How this skill works

The pipeline standardizes and merges source category paths, converts them to weighted embeddings with exponentially decaying level weights, and performs hierarchical clustering per level using cosine distance and average linkage. It then names clusters via weighted word frequency, lemmatization, and bundle-word logic while excluding ancestor words and cleaning noise. Final outputs are per-record unified level assignments and a deduplicated taxonomy hierarchy.

When to use it

You need a single taxonomy to compare metrics across marketplaces or vendors.
Raw category paths come from many different sources and have inconsistent depth or phrasing.
You want automated, scalable creation of a multi-level hierarchy (up to 5 levels).
You need interpretable category labels generated from actual source terms.
You want a repeatable pipeline to refresh taxonomy as source data changes.

Best practices

Pre-clean source data: remove non-informative tokens and normalize delimiters before merging.
Limit path depth to the intended maximum (commonly 5) to control embedding complexity.
Tune top-level cluster count (10–20) and subsequent ranges (3–20) to match catalog breadth.
Verify cluster coverage: ensure generated names cover ≥70% of records in each cluster and adjust naming thresholds if necessary.
Run quality checks to remove ancestor duplicates, special-character noise, and low-coverage labels.

Example use cases

Consolidate product categories from multiple marketplaces into one taxonomy for cross-platform sales analysis.
Normalize partner feeds so downstream analytics and recommendations use consistent category IDs.
Create a reporting taxonomy for product performance dashboards spanning diverse vendors.
Build a training set of consistent category labels for downstream classification models.
Regularly re-cluster and rename categories as new product types emerge in source data.

FAQ

How many levels does the algorithm support?
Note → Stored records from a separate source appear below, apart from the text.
-- ==== Sys2Proof/Machine/Ops.lean ====
section
/-! DEFINITION. The named operations over the state: jobs and streams, registers, the agenda, signals and flags, errors and traps,
work in flight, and the steps that every command passes through (06 R177). -/

namespace Sys2Proof.Machine

/-- What `exec` and `step` answer. -/
abbrev Result := Host.Outcome State Fault Refusal

/-! ### Free values and the agenda -/

/-- The state with the next ticket for a free value. -/
def State.draw (s : State) : State := { s with ticket := s.ticket + 1 }

/-- Puts a move on the agenda, due `d` cycles from now. -/
def State.sched (s : State) (d : Nat) (m : Move) : State := { s with agenda := s.agenda ++ [⟨s.now + d, m⟩] }

/-- Puts an event on the agenda, due `d` cycles from now. -/
def State.post (s : State) (d : Nat) (i : Instr) (g : Args) : State :=
  { s with agenda := s.agenda ++ [⟨s.now + d, .event i g⟩] }

/-- Puts an event on the agenda after a time that the device does not fix (03 R83). (DESIGN CHOICE, log 4) -/
def State.later (s : State) (i : Instr) (g : Args) : State :=
  (s.post (1 + Config.delay s.ticket) i g).draw

/-- Puts a stream's next command on the agenda. -/
def State.poll (s : State) (r : Ref) : State :=
  { s with agenda := s.agenda ++ [⟨s.now + 1, .stream r⟩] }

/-- Takes every agenda entry that satisfies `p` off the agenda. -/
def State.unpost (s : State) (p : Move → Bool) : State :=
  { s with agenda := s.agenda.filter (fun e => !p e.move) }

/-! ### Jobs and streams -/

/-- What a stream number that names nothing reads as. -/
def Stream.blank : Stream := { Stream.start 0 (Vector.replicate 32 0) 0 0 with ended := true }

/-- A task slot at job start (11 R325). -/
def TaskSlot.empty : TaskSlot := ⟨0, 0, 0⟩

/-- A port at job start (09 R272). -/
def Port.unbound : Port := ⟨0, 0, [], none, 0, [], []⟩

/-- `FMBACKOFF` at reset (07 R216). -/
def fmbackoffReset : Word := 0x0000000040000100

/-- `TCFG`n at reset (02 R59). -/
def tcfgReset : Word := 0x0000000000FF7F00

/-- A job with nothing set. (DESIGN CHOICE, log 9; DESIGN CHOICE, log 10) -/
def Job.blank : Job where
  launch := 0
  part := 0
  ctx := 0
  vf := 0
  jobNo := 0
  pkg := 0
  s7 := 0
  die := 0
  core := 0
  cc := 0
  scrBase := 0
  scrSize := 0
  tileBase := 0
  tileCount := 0
  status := .done
  ready := false
  leftAt := 0
  waiting := none
  spec := none
  frozen := false
  error := none
  errAt := 0
  preempt := none
  parking := false
  save := none
  saveArea := none
  prio := 0
  gapMax := 0
  cycBase := 0
  cycSince := 0
  a := Stream.blank
  m := Stream.blank
  v := Stream.blank
  x := Stream.blank
  pval := 1
  pres := 0xFFFFFFFF
  sems := Vector.replicate 256 0
  wbase := Vector.replicate 256 0
  queues := Vector.replicate 8 []
  handles := Vector.replicate 32 Handle.none
  fstat := 0
  fen := 0
  fmode := 0
  fmbackoff := fmbackoffReset
  tcfg := Vector.replicate 48 tcfgReset
  specSel := 0
  lease := false
  acs := []
  acsHeld := false
  acsKeep := 0
  weights := none
  ran := none
  arrayQ := []
  slots := Vector.replicate 8 TaskSlot.empty
  ports := Vector.replicate 8 Port.unbound
  senders := []
  awErr := []
  prologue := false
  executed := 0
  late := Late.none
  code := []

def Job.stream (j : Job) (l : Letter) : Stream :=
  match l with
  | .a => j.a
  | .m => j.m
  | .v => j.v
  | .x => j.x

def Job.setStream (j : Job) (l : Letter) (t : Stream) : Job :=
  match l with
  | .a => { j with a := t }
  | .m => { j with m := t }
  | .v => { j with v := t }
  | .x => { j with x := t }

/-- Stream number of a letter (20 R475). -/
def letterNum (l : Letter) : Nat :=
  match l with
  | .a => 0
  | .m => 1
  | .v => 2
  | .x => 3

def letters : List Letter := [.a, .m, .v, .x]

/-- The job with record number `k`. -/
def State.jobOf (s : State) (k : Nat) : Job := s.jobs.getD k Job.blank

/-- The job of the running stream. -/
def State.job (s : State) : Job := s.jobOf s.cur.job

/-- A stream. -/
def State.strOf (s : State) (r : Ref) : Stream := (s.jobOf r.job).stream r.letter

/-- The running stream. -/
def State.st (s : State) : Stream := s.strOf s.cur

/-- Changes a job; a number that names none changes nothing. -/
def State.modJob (s : State) (k : Nat) (f : Job → Job) : State :=
  match s.jobs.find? k with
  | none => s
  | some j => { s with jobs := s.jobs.set k (f j) }

/-- Changes a stream. -/
def State.modRef (s : State) (r : Ref) (f : Stream → Stream) : State :=
  s.modJob r.job (fun j => j.setStream r.letter (f (j.stream r.letter)))

/-- Changes the running stream. -/
def State.modSt (s : State) (f : Stream → Stream) : State := s.modRef s.cur f

/-- A job's partition of its context: CTXID bits [11:8] (20 R457). -/
def ctxPart (ctx : Nat) : Nat := ctx / 256 % 16

/-- `JOBID` (08 R232). -/
def Job.jobid (j : Job) : Word :=
  BitVec.ofNat 64 (j.pkg % 4096 * 2 ^ 40 + j.vf % 256 * 2 ^ 32 + j.part % 16 * 2 ^ 28 + j.ctx % 256 * 2 ^ 20 + j.jobNo % 2 ^ 20)

/-- `SCRW` (02 R50). -/
def Job.scrw (j : Job) : Word := BitVec.ofNat 64 (j.scrSize * 65536 + j.scrBase)

/-- `JOBTW` (02 R58). -/
def Job.jobtw (j : Job) : Word := BitVec.ofNat 64 (j.tileCount * 256 + j.tileBase)

/-- Number of a core in the package. -/
def coreKey (die core : Nat) : Nat := die * 16 + core

def Job.coreKey (j : Job) : Nat := Machine.coreKey j.die j.core

/-- A core; one that nothing has touched is as at boot. -/
def State.coreOf (s : State) (k : Nat) : Core := s.cores.getD k Core.init

def State.modCore (s : State) (k : Nat) (f : Core → Core) : State := { s with cores := s.cores.set k (f (s.coreOf k)) }

/-- A die; one that nothing has touched is as at boot. -/
def State.dieOf (s : State) (d : Nat) : Die := s.dies.getD d Die.init

def State.modDie (s : State) (d : Nat) (f : Die → Die) : State := { s with dies := s.dies.set d (f (s.dieOf d)) }

/-- The core of the running job. -/
def State.core (s : State) : Core := s.coreOf s.job.coreKey

def State.modLaunch (s : State) (k : Nat) (f : Launch → Launch) : State :=
  match s.launches.find? k with
  | none => s
  | some l => { s with launches := s.launches.set k (f l) }

def State.modCtx (s : State) (k : Nat) (f : Ctx → Ctx) : State :=
  match s.ctxs.find? k with
  | none => s
  | some c => { s with ctxs := s.ctxs.set k (f c) }

/-- A fresh record number. -/
def State.newId (s : State) : State := { s with nextId := s.nextId + 1 }

/-- Whether a job stands on a control core. -/
def Job.onCore (j : Job) : Bool := j.status == .running

/-! ### Registers -/

/-- `sget` of 06 R186: s0 reads zero. -/
def Stream.sget (t : Stream) (n : SReg) : Word := if n = 0 then 0 else t.s[n]

/-- `sput` of 06 R186: a write to s0 has no effect. -/
def Stream.sput (t : Stream) (n : SReg) (v : Word) : Stream := if n = 0 then t else { t with s := t.s.set n v }

def Stream.bput (t : Stream) (n : BReg) (v : Word) : Stream := { t with b := t.b.set n v }
def Stream.gput (t : Stream) (n : GReg) (v : BitVec 128) : Stream := { t with g := t.g.set n v }

def State.sget (s : State) (n : SReg) : Word := s.st.sget n
def State.sput (s : State) (n : SReg) (v : Word) : State := s.modSt (fun t => t.sput n v)
def State.bget (s : State) (n : BReg) : Word := s.st.b[n]
def State.bput (s : State) (n : BReg) (v : Word) : State := s.modSt (fun t => t.bput n v)
def State.gget (s : State) (n : GReg) : BitVec 128 := s.st.g[n]
def State.gput (s : State) (n : GReg) (v : BitVec 128) : State := s.modSt (fun t => t.gput n v)
def State.hget (s : State) (n : HReg) : Handle := s.job.handles[n]
def State.hput (s : State) (k : Nat) (n : HReg) (v : Handle) : State :=
  s.modJob k (fun j => { j with handles := j.handles.set n v })

/-- Value of a predicate; p0 is true (07 R199). -/
def Job.pred (j : Job) (p : PReg) : Bool := p = 0 || j.pval.getLsbD p

/-- Whether a predicate is resolved; p0 always is. -/
def Job.resolved (j : Job) (p : PReg) : Bool := p = 0 || j.pres.getLsbD p

/-- A predicate write by a stream, seen from the next cycle on (07 R199); `none` makes the predicate unresolved. -/
def State.pput (s : State) (r : Ref) (p : PReg) (v : Option Bool) : State :=
  s.modJob r.job (fun j => { j with late := { j.late with preds := j.late.preds ++ [(r.letter, p, v)] } })

/-! ### What takes effect at the end of a cycle -/

/-- A signal, seen by waits from the next cycle on (06 R177). -/
def State.signal (s : State) (k : Nat) (i : BitVec 8) (n : BitVec 32) : State :=
  s.modJob k (fun j => { j with late := { j.late with sigs := j.late.sigs ++ [(i, n)] } })

/-- The word with bit `n` set to `v`. -/
def setBit (w : BitVec 32) (n : Nat) (v : Bool) : BitVec 32 :=
  if v then w ||| (1#32 <<< n) else w &&& ~~~(1#32 <<< n)

def Job.applyPred (j : Job) (p : PReg) (v : Option Bool) : Job :=
  match v with
  | none => { j with pres := setBit j.pres p false }
  | some b => { j with pval := setBit j.pval p b, pres := setBit j.pres p true }

def Job.applySig (j : Job) (i : BitVec 8) (n : BitVec 32) : Job :=
  { j with sems := j.sems.set i.toNat (j.sems[i.toNat] + n) }

def Job.applyWb (j : Job) (i : BitVec 8) (n : BitVec 32) : Job := { j with wbase := j.wbase.set i.toNat n }

def Job.applyPush (j : Job) (q : QReg) (v : Word) : Job := { j with queues := j.queues.set q (j.queues[q] ++ [v]) }

/-- The predicate writes of a cycle in the order of the streams that made them (07 R199); those of one stream stand in time order. -/
def Late.predsInOrder (l : Late) : List (PReg × Option Bool) :=
  (letters.map (fun r => (l.preds.filter (fun e => e.1 = r)).map (·.2))).flatten

/-- The job at the start of the next cycle. -/
def Job.settle (j : Job) : Job :=
  let j1 := j.late.sigs.foldl (fun j e => j.applySig e.1 e.2) j
  let j2 := j.late.wbs.foldl (fun j e => j.applyWb e.1 e.2) j1
  let j3 := j.late.predsInOrder.foldl (fun j e => j.applyPred e.1 e.2) j2
  let j4 := j.late.pushes.foldl (fun j e => j.applyPush e.1 e.2) j3
  { j4 with fstat := j4.fstat ||| j.late.flags, late := Late.none }

/-- `PTPT` with `d` nanoseconds added (08 R235). -/
def ptptAdd (d : Nat) (p : Word) : Word :=
  let ns := p.toNat % 2 ^ 32 + d
  let sec := p.toNat / 2 ^ 32
  if ns < 1000000000 then BitVec.ofNat 64 (sec * 2 ^ 32 + ns)
  else BitVec.ofNat 64 ((sec + 1) % 2 ^ 32 * 2 ^ 32 + (ns - 1000000000))

/-- Nanoseconds of one cycle of 2.4 GHz (20 R471: 24,000,000 cycles are 10 ms), one more or less where F4 slews the time, and what then remains to
slew. (DEDUCED, log 67) -/
def slewNext (now : Nat) (w : Int) : Nat × Int :=
  let d := 5 * (now + 1) / 12 - 5 * now / 12
  if 0 < w && Config.slew now then (d + 1, w - 1)
  else if w < 0 && d ≠ 0 && Config.slew now then (d - 1, w + 1)
  else (d, w)

/-- A core at the start of the next cycle: its refill and the units left are what `PWRU` reads (08 R233). -/
def Core.settle (x : Core) : Core := { x with leftWas := x.left, refillWas := x.refill }

/-- PEND and DEPTH of a sampler context (08 R237). -/
def SCtx.depthsNow (c : SCtx) : Nat × Nat := ((c.pend.getLast?.map (·.1)).getD c.depth, c.depth)

/-- The context with what `SPECDEPTH` has read in cycle `now` before anything changed it. -/
def SCtx.keepDepths (c : SCtx) (now : Nat) : SCtx :=
  if (c.was.map (·.1)) = some now then c else { c with was := some (now, c.depthsNow) }

/-- A double-bit error in a unit of one of a core's stores (02 R54): 0 scratchpad, 1 tiles, 2 the ACS; else the head entry of a queue, which then
fails its parity twice (20 R479). -/
def Core.strike (x : Core) (sp unit : Nat) : Core :=
  match sp with
  | 0 => { x with scratch := { x.scratch with err := NatSet.insert x.scratch.err unit } }
  | 1 => { x with tiles := { x.tiles with err := NatSet.insert x.tiles.err unit } }
  | 2 => { x with acs := { x.acs with err := NatSet.insert x.acs.err unit } }
  | _ => { x with queueErr := NatSet.insert x.queueErr unit }

/-- Whether there is a thing to strike: of a queue, an entry of a job on that core. -/
def State.strikes (s : State) (core sp unit : Nat) : Bool :=
  sp < 3 || ((s.jobs.find? (unit / 8)).map (fun j => j.coreKey = core && !(j.queues.toList.getD (unit % 8) []).isEmpty)).getD false

/-- The double-bit error, if any, that strikes the package in a cycle; it comes from outside, and nothing is known of it. -/
def State.upset (s : State) : State :=
  match Config.upset s.now with
  | none => s
  | some (core, sp, unit) => if s.strikes core sp unit then s.modCore core (fun x => x.strike sp unit) else s

/-- Cause code (07 R195). -/
def Cause.code (c : Cause) : Nat :=
  match c with
  | .stackBound => 1
  | .loopDepth => 2
  | .trap => 3
  | .bkpt => 4
  | .arith => 5

/-- Cause of a trap raised in the job in cycle `now` (06 R182). -/
def Job.trapIn (j : Job) (now : Nat) : Nat :=
  (((letters.map (fun l => (j.stream l).traps)).flatten.find? (fun p => p.since = now)).map (·.cause.code)).getD 0

/-- The job with the trap of cycle `now` in the record of a context error of that cycle (06 R182). -/
def Job.noteTrap (j : Job) (now : Nat) : Job :=
  if j.errAt = now then { j with error := j.error.map (fun e => if e.trap = 0 then { e with trap := j.trapIn now } else e) } else j

/-- F3 is told of the record as it stands at the end of its cycle. -/
def State.noteMail (s : State) (m : Msg) : Msg :=
  match m.err with
  | none => m
  | some e =>
    match s.jobs.find? (m.payload.headD 0) with
    | none => m
    | some j => if m.type = 0x0201 && j.errAt = s.now then { m with err := some ((j.noteTrap s.now).error.getD e) } else m

/-- The clock moves on one cycle. -/
def State.tick (s : State) : State :=
  let s1 := { s with
    now := s.now + 1, ptpt := ptptAdd (slewNext s.now s.slew).1 s.ptpt, slew := (slewNext s.now s.slew).2
    jobs := s.jobs.map (fun (e : Nat × Job) => (e.1, (e.2.noteTrap s.now).settle)), mail := s.mail.map s.noteMail
    cores := s.cores.map (fun (e : Nat × Core) => (e.1, e.2.settle)) }
  s1.upset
The pipeline is designed for up to 5 levels by default but can be adapted to other N levels by adjusting preprocessing and clustering parameters.

What embedding model and weights are used?
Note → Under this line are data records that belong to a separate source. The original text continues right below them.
-- ==== Sys2Proof/Machine/ScalarMem.lean ====
section
/-! DEFINITION. Scalar memory (08 R238 to R242). -/

namespace Sys2Proof.Machine

/-- Bytes of a size code. -/
def szBytes (sz : Fin 5) : Nat := 2 ^ sz.val

/-- The odd register of a pair. -/
def pairReg (d : SReg) : SReg := d + 1

/-- Registers that a data operand names (08 R238). -/
def dataRegs (d : SReg) (sz : Fin 5) : List Reg := if sz = 4 then [.s d, .s (pairReg d)] else [.s d]

/-- A loaded value of `n` < 16 bytes extended to 64 bits. -/
def extend (sx : Bool) (n v : Nat) : Word :=
  if sx then BitVec.ofInt 64 (toSigned (8 * n) v) else BitVec.ofNat 64 v

/-- `write_data` of 08 R240 for a stream. -/
def Stream.writeData (t : Stream) (d : SReg) (sz : Fin 5) (sx : Bool) (v : Nat) : Stream :=
  if sz = 4 then (t.sput d (BitVec.ofNat 64 v)).sput (pairReg d) (BitVec.ofNat 64 (v / 2 ^ 64))
  else t.sput d (extend sx (szBytes sz) v)

/-- `data` of 08 R240. -/
def State.storeData (s : State) (d : SReg) (sz : Fin 5) : List Byte :=
  if sz = 4 then bytesOf 8 (s.sget d).toNat ++ bytesOf 8 (s.sget (pairReg d)).toNat
  else bytesOf (szBytes sz) (s.sget d).toNat

/-- `LDS` (08 R240): its bytes are read between its issue and its completion point (03 R87, R97). -/
def ldsBody (o : OpLds) (s : State) : Act :=
  let n := szBytes o.sz
  (s.scrOperand o.a o.off n n).andThen (fun a => .data s (.load o.d o.sz o.sx (s.job.scrAddr a)) (.after 3) [] none)

def execLds (o : OpLds) (s : State) : Result :=
  command o.c { opc := 0x0B0, regs := .s o.a :: dataRegs o.d o.sz, dst := dataRegs o.d o.sz } (ldsBody o) s

/-- `STS` (08 R240): its bytes are written between its issue and its completion point (03 R87). -/
def stsBody (o : OpSts) (s : State) : Act :=
  let n := szBytes o.sz
  (s.scrOperand o.a o.off n n).andThen (fun a => .data s (.store (s.job.scrAddr a) (s.storeData o.d o.sz)) (.after 2) [] none)

def execSts (o : OpSts) (s : State) : Result :=
  command o.c { opc := 0x0B1, regs := .s o.a :: dataRegs o.d o.sz } (stsBody o) s

/-- A global element's address: `chk_glob`, then alignment (08 R240). -/
def State.globElement (s : State) (h : HReg) (off n : Nat) (write : Bool) : Check Nat :=
  match s.globOperand h off n write with
  | .error b => .error b
  | .ok pa => if pa % n ≠ 0 then .error (.err { code := 3, ha := h, vaddr := (s.hget h).vaddr off }) else .ok pa

/-- `LDG` (08 R240 to R242): bytes at hand at once, else a flight that owes the register. -/
def ldgBody (o : OpLdg) (u : Use) (s : State) : Act :=
  let n := szBytes o.sz
  let h := s.hget o.h
  let off := (s.sget o.o).toNat
  (s.globElement o.h off n false).andThen (fun pa =>
    match s.quickRead s.job h.pkind pa n with
    | some (v, bad) =>
      if bad then .err { code := 11, ha := o.h, vaddr := h.vaddr off, paddr := BitVec.ofNat 64 (pa / 128 * 128) }
      else .slow (s.modSt (fun t => t.writeData o.d o.sz o.sx (natOf v))) 0 6 [] none
    | none =>
      match s.recordReads s.job [(pa, n)] with
      | none => .stop (s.pauseCount 8)
      | some s1 =>
        .fly ((s1.fly o.c u (.load o.d o.sz o.sx o.h (h.vaddr off)) (dataRegs o.d o.sz)).request s1.nextId 0 s.job s.cur .read h.pkind (h.home pa) pa n
          none false 6))

def ldgUse (o : OpLdg) : Use := { opc := 0x0B2, regs := [.h o.h, .s o.o] ++ dataRegs o.d o.sz, ga := true, dst := dataRegs o.d o.sz }

def execLdg (o : OpLdg) (s : State) : Result := command o.c (ldgUse o) (ldgBody o (ldgUse o)) s

/-- `STG` (08 R240 to R242). -/
def stgBody (o : OpStg) (u : Use) (s : State) : Act :=
  let h := s.hget o.h
  (s.globElement o.h (s.sget o.o).toNat (szBytes o.sz) true).andThen (fun pa =>
    s.writeOut o.c u h.pkind h.home [⟨pa, szBytes o.sz, none, s.storeData o.d o.sz, false⟩] none)

def stgUse (o : OpStg) : Use := { opc := 0x0B3, regs := [.h o.h, .s o.o] ++ dataRegs o.d o.sz, gw := true }

def execStg (o : OpStg) (s : State) : Result := command o.c (stgUse o) (stgBody o (stgUse o)) s

end Sys2Proof.Machine
end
Embeddings are generated (384-dim) and levels are weighted exponentially with 0.6^(level-1), giving L1=1.0, L2=0.6, L3=0.36, etc., to emphasize higher-level semantics.

How are cluster names generated reliably?

Names use weighted word frequency, lemmatization, and bundle-word logic, exclude ancestor words, limit to about five words, and require coverage thresholds (≥70%) to ensure representative, concise labels.

What outputs should I expect?

A full per-record CSV with unified_level_1..N columns and a separate CSV of the unique taxonomy hierarchy suitable for downstream reporting and integrations.